One theme that both talks picked up on was the juxtaposition between China having the oldest history in the world for arts and culture and yet is going through a seismic change in a new phase of its identity after opening up again to the world.

One of the most obvious tensions to come from this is the reputation China has gained around copying.

Chin introduced the idea of copying 1.0 and copying 2.0: “Copying 1.0 is very crude and very blatant, shameless and super lazy and yet copying is also necessary, it is an integral part of getting to next level.”

The copying 2.0, he said, was a new phase whereby China was becoming good at a more positive version of it, such as the mashup, the remix and the transformation. He gave WeChat as an example, citing that it was a mashup of many Western tech services such as Whatsapp, Tinder and Facebook. Yet, it’s become the platform that’s surpassed them all, integrating payments three years before Apple did.

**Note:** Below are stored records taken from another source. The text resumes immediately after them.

/-! ### The hypotheses of the statements can be met -/

/-- The states below are of a running station in ACTIVE, with room for an answer. -/
theorem test_hyp_common : ∀ s ∈ [acting, docked .b1 .active acting, docked .b1 .asleep acting, seatedAt .b1 acting,
      withLock .lockFault acting, withEntry .queued acting, withDriver (.hold 6000) acting, withPackage .ready acting,
      withExchange .status .status true .awaitingReply acting, withTransfer 0 false acting, withPeers acting],
    s.runs = true ∧ s.cbi.station = .active ∧ 2 ≤ freeSlots s := by decide
theorem test_hyp_StepRunsFront : ({ acting with pending := [.headLost] } : State).pending = .headLost :: [] := rfl
theorem test_hyp_IdleStep_passes : acting.pending = [] ∧ dueCommands acting = [] := by decide
theorem test_hyp_IdleStep_due : ({ listening with now := 1000 } : State).pending = [] ∧
    dueCommands { listening with now := 1000 } ≠ [] := by decide
theorem test_hyp_IdleStep_halted : (inBus .halted).pending = [] ∧ (inBus .halted).runs = false := by decide
/-- The boundaries of the debounce and fault times: 49, 19, 1 and 199 ms bring nothing about, 50, 20, 2 and 200 ms do.
-/
theorem test_hyp_IdleStep_runs :
    let s (p d o : Nat) (f : Nat) : State :=
      ((acting.setDlcBay .b1 { bayUp with presenceRun := some p }).setLkcBay .b1 { LkcBay.reset with
        lock := some .locked, doorRun := d, boltRun := o }).setBscBay .b2 { BscBay.reset 4 with
          supply := .run, meter := { Meter.reset with overFor := f } }
    dueCommands (s 49 19 1 199) = [] ∧
      ∀ c ∈ [Instr.presenceGained .b1, .doorOpened .b1, .boltRetracted .b1, .supplyFault .b2 .overSetpoint],
        c ∈ dueCommands (s 50 20 2 200) := by decide

/-- A busy state that meets every invariant, with a command to run. -/
def lively : State :=
  { withPeers (withFrames [frameOf .claim 3, frameOf .reply 4] (docked .b1 .active acting)) with pending := [.headLost] }
theorem test_hyp_StepKeeps_runs : ∃ t, step lively = .next t := ⟨_, rfl⟩
theorem test_hyp_StepKeepsStart : StartOk lively := by unfold StartOk; decide
theorem test_hyp_StepKeepsTxQueue : TxQueueOk lively := by unfold TxQueueOk TxFrame.before; decide
theorem test_hyp_StepKeepsCeiling : CeilingOk lively := by unfold CeilingOk; decide
theorem test_hyp_StepKeepsPeers : PeersOk lively := by unfold PeersOk Peer.inBounds; decide
theorem test_hyp_StepKeepsGrants : GrantsOk lively := by unfold GrantsOk; decide
theorem test_hyp_StepKeepsBays : BaysOk lively := by unfold BaysOk BayOk; decide
theorem test_hyp_StepKeepsWorkQueue : WorkQueueOk lively ∧ WorkQueueOk (inDelivery false lively) := by
  unfold WorkQueueOk; decide
theorem test_hyp_StepKeepsStore : StoreOk lively := rfl
theorem test_hyp_StepKeepsPackages : PackagesOk (withPackage .loading lively) := by
  unfold PackagesOk Package.apart; decide
theorem test_hyp_StepKeepsLists : ListsOk (withPackage .loading lively) := by
  unfold ListsOk Package.pendingOn; decide
theorem test_hyp_StepKeepsReleases : ReleasesOk lively := by unfold ReleasesOk LockBayOk; decide
theorem test_hyp_StepKeepsNotices : NoticesOk lively := by unfold NoticesOk; decide
theorem test_hyp_StepKeepsRanges : SettingsOk lively ∧ CountsOk lively := by
  unfold SettingsOk Settings.inBounds ProfileEntry.inBounds CountsOk; decide

theorem test_hyp_ResetRows : State.reset.sul.phase = .held ∧ acting.sul.phase ≠ .held ∧ (15 : StationId) ≠ 0 := by decide
theorem test_hyp_EepromAddressings :
    ({ State.reset.sul with phase := .addressing 1 10 } : Sul).phase = .addressing 1 10 ∧
    ({ State.reset.sul with phase := .addressing 2 20 } : Sul).phase = .addressing 2 20 ∧
    State.reset.sul.phase ≠ .addressing 0 0 := by decide
theorem test_hyp_EepromAddressings_other : ∀ k n, State.reset.sul.phase ≠ .addressing k n := by
  intro k n h; cases h
theorem test_hyp_ImageJudged : (List.replicate 26 (0 : Byte)).length + 6 = 32 ∧
    (List.replicate 2042 (0 : Byte)).length + 6 = 2048 ∧
    ([1, 2] : List Byte) ≠ crc16Bytes ([0x5A, 0xC3] ++ wordOf 32 ++ List.replicate 26 0) ∧ (0x5B : Byte) ≠ 0x5A := by
  decide +kernel
theorem test_hyp_Handover :
    ({ State.reset with sul := { State.reset.sul with
        phase := .ready, straps := some ⟨2, 0, false⟩, check := some .good } } : State).sul.check = some .good ∧
      State.reset.lkc.queue = [] ∧ ImageCheck.absent ≠ .good := by decide
/-- A segment that is skipped, and one whose two items of three bytes leave one byte over. -/
theorem test_hyp_Handover_segment :
    let image (start stop : Byte) : List Byte := [0x5A, 0xC3, 40, 0, start, 0, stop, 0] ++ List.replicate 20 0 ++
      [1, 4, 0, 2, 0xF4, 1, 9] ++ List.replicate 5 0
    wordFrom (image 27 30) 4 < 28 ∧ wordFrom (image 35 35) 6 ≤ wordFrom (image 35 35) 4 ∧
    40 - 2 < wordFrom (image 28 39) 6 ∧ ([9] : List Byte).length ≤ 2 ∧
    ((image 28 35).drop 28).take (35 - 28) =
      (([(1, 4, 0), (2, 0xF4, 1)] : List (Byte × Byte × Byte)).flatMap fun i => [i.1, i.2.1, i.2.2]) ++ [9] := by decide
theorem test_hyp_Handover_items : 65535 < 65536 ∧ 0x00 < 0x01 ∧ 0x05 < 0x06 ∧ (0x20 : Nat) ≠ 0x3F ∧ 0x3F < 0x40 ∧
    (0x38 : Nat) ≠ 0x37 ∧ (0x50 : Nat) ≠ 0x51 := by decide
theorem test_hyp_LineRows : acting.runs = true ∧ acting.cbi.stuck = false ∧ acting.cbi.onLine = none ∧
    ({ acting.cbi with rxErrors := 255 } : Cbi).rxErrors ≤ 255 := by decide
theorem test_hyp_HeadWon : lively.runs = true ∧ frameOf .claim 3 ∈ lively.cbi.queue ∧
    ({ lively.cbi with contending := some 3 } : Cbi).contending = some (frameOf .claim 3).age ∧
    frameOf .reply 4 ∈ lively.cbi.queue ∧ frameOf .reply 4 ≠ frameOf .claim 3 := by decide
theorem test_hyp_OwnFrameEnds : ∀ k ∈ [TxKind.claim, .reply, .report, .notice],
    (withLine (frameOf k 0) acting).runs = true ∧
      (withLine (frameOf k 0) acting).cbi.onLine = some (frameOf k 0) := by decide
theorem test_hyp_OwnFrameEnds_restart :
    (withLine ⟨.reply, [0x17, 0, 1], true, 0⟩ acting).cbi.onLine = some ⟨.reply, [0x17, 0, 1], true, 0⟩ := by
  decide
theorem test_hyp_ClashRows : acting.runs = true ∧ acting.cbi.station ≠ .clashed ∧ (inBus .clashed).runs = true ∧
    (inBus .clashed).cbi.station = .clashed ∧ ({ acting.cbi with mismatch := true } : Cbi).mismatch = true := by decide
theorem test_hyp_onlyCharging : acting.onlyCharging := ⟨rfl, by decide⟩
theorem test_hyp_IsolationRows : acting.runs = true ∧ acting.cbi.station = .active ∧ 2 ≤ acting.settings.nCfg ∧
    acting.cbi.isolationUntil = some 2000 ∧ (3 : StationId) ≠ acting.cbi.ownId ∧ listening.cbi.station ≠ .active ∧
    (inBus .isolated).cbi.station = .isolated := by decide
theorem test_hyp_IsolationRows_steady : acting.steady ∧ listening.steady ∧ (inBus .clashed).steady :=
  ⟨.inr (.inl rfl), .inl rfl, .inr (.inr rfl)⟩
theorem test_hyp_ListenAndRefresh : listening.runs = true ∧ listening.cbi.listenUntil = some 1000 ∧
    listening.cbi.station = .listen ∧ ({ acting.shu with refresh := .running 500 } : Shu).refresh = .running 500 := by
  decide
/-- A LIMIT that lowers Lapp from 300 W to 100 W calls for a CLAIM against figures with A 300; a Lapp of 298 W does
not. -/
theorem test_hyp_ListenAndRefresh_news :
    let l : ClaimFigures := { claimFigures acting with a := 300 }
    let s := withLapp 300 { acting with shu := { acting.shu with lastPlaced := some l, d := 400 } }
    leaves (.limitArrival [100, 0]) s (fun t => decide (t.cbi.station = .active ∧ t.shu.lapp ≠ s.shu.lapp ∧
      t.shu.lapp + 4 ≤ l.a)) = true ∧
    ¬ ({ acting.shu with lapp := 298 } : Shu).news l ∧ (Ev.start s).claim = false := by
  unfold Shu.news; decide +kernel
theorem test_hyp_PeerRows : acting.runs = true ∧ (15 : StationId) ≠ acting.cbi.ownId ∧ (15 : StationId) ≠ 0 ∧
    peer1 1 ∈ (withPeers acting).shu.peers ∧ (peer1 1).state = .live ∧ peer1 3 ≠ peer1 1 ∧
    ([0, 0] : List Byte).length ≠ 9 := by decide
theorem test_hyp_PeerRows_ok : PeersOk (withPeers acting) := by unfold PeersOk Peer.inBounds; decide
/-- A heard load at C_eff and one above it, after a CLAIM of shelf 1 with A 20 or 250. -/
theorem test_hyp_PeerRows_load : (muted acting).cbi.station = .active ∧ 2 ≤ acting.settings.nCfg ∧
    leaves (.claimArrival 1 [0, 0, 0, 1, 20, 0x2C, 1, 15, 0]) (muted acting) (fun t =>
      decide (t.shu.lapp + ((t.shu.peers.filter fun p => p.state = .live).map Peer.a).sum + t.shu.rsv ≤ t.shu.cEff)) =
        true ∧
    leaves (.claimArrival 1 [0, 0, 0, 1, 250, 0x2C, 1, 15, 0]) (muted acting) (fun t =>
      decide (t.shu.cEff < t.shu.lapp + ((t.shu.peers.filter fun p => p.state = .live).map Peer.a).sum + t.shu.rsv)) =
        true := by decide +kernel
theorem test_hyp_masksAll : (muted acting).masksAll := by unfold State.masksAll; decide
/-- The boundaries of the panel limit: 0, 1, 99, 100, 2400 and 2401 W fall under one clause each. -/
theorem test_hyp_PanelLimit : acting.runs = true ∧ (Instr.headLost ≠ .limitArrival []) ∧
    [0, 1, 99, 100, 2400, 2401].map panelLimitOf =
      [none, some 100, some 100, some 100, some 2400, some 2400] := by decide
theorem test_hyp_RaiseHoldOver : acting.runs = true ∧
    ({ acting.shu with raise := some ⟨20, .holdUntil 200⟩ } : Shu).raise = some ⟨20, .holdUntil 200⟩ ∧
    acting.shu.lapp < 20 ∧ acting.lkc.queue = [] ∧ ∀ b ∈ BayId.all, (acting.pksBay b).list = [] := by decide
/-- A LIMIT cleared: the share of an EMPTY shelf is 0, below, at or above Lapp. -/
theorem test_hyp_RaiseHoldOver_limit :
    leaves (.limitArrival [0, 0]) (withLapp 5 acting) (fun t => decide (t.shu.share < 5)) = true ∧
    leaves (.limitArrival [0, 0]) acting (fun t => decide (t.shu.share = acting.shu.lapp)) = true ∧
    leaves (.limitArrival [0, 0]) { acting with shu := { acting.shu with d := 18 } } (fun t =>
      decide (acting.shu.lapp < t.shu.share)) = true ∧
    (inBus .clashed).cbi.station = .clashed := by decide +kernel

Hao, who has carried out a project turning famous copy artists in China into original artists by adding personal remixes or touches to their craft, argued that copying was in Chinese history and that it was also done elsewhere.

He said that tea was the perfect example as it was created by the Chinese, taken by the British who added milk and then when it returned to the East again was turned into bubble tea.

JKR’s Chen agreed that copying was part of the development of a new aesthetic but that traditional elements, like Calligraphy, were core to forging a new path.

“Modern chinese design is only beginning to surface in the past 15 years or so. Modern Chinese design is modern and fresh. For any young people, like a baby, you have to copy and learn, so we still see [copying]. It is the best time for china and us to look into searching our past to create a new identity for Chinese design,” she said.

JKR’s Ewer related this to people working on global briefs: “Globalisation doesn’t mean a copy and paste approach to aesthetics, design and creativity. We need to work harder to understand not just what other cultures look like but in our own heads, what baggage are we carrying around that we need to unpack? That’s both unconscious but at a deep subconscious level and we don’t know until we challenge ourselves. When you write or get a brief, challenge yourself in how you read and respond to it. We take a lot for granted, like the word premium, what does that mean?” she asked.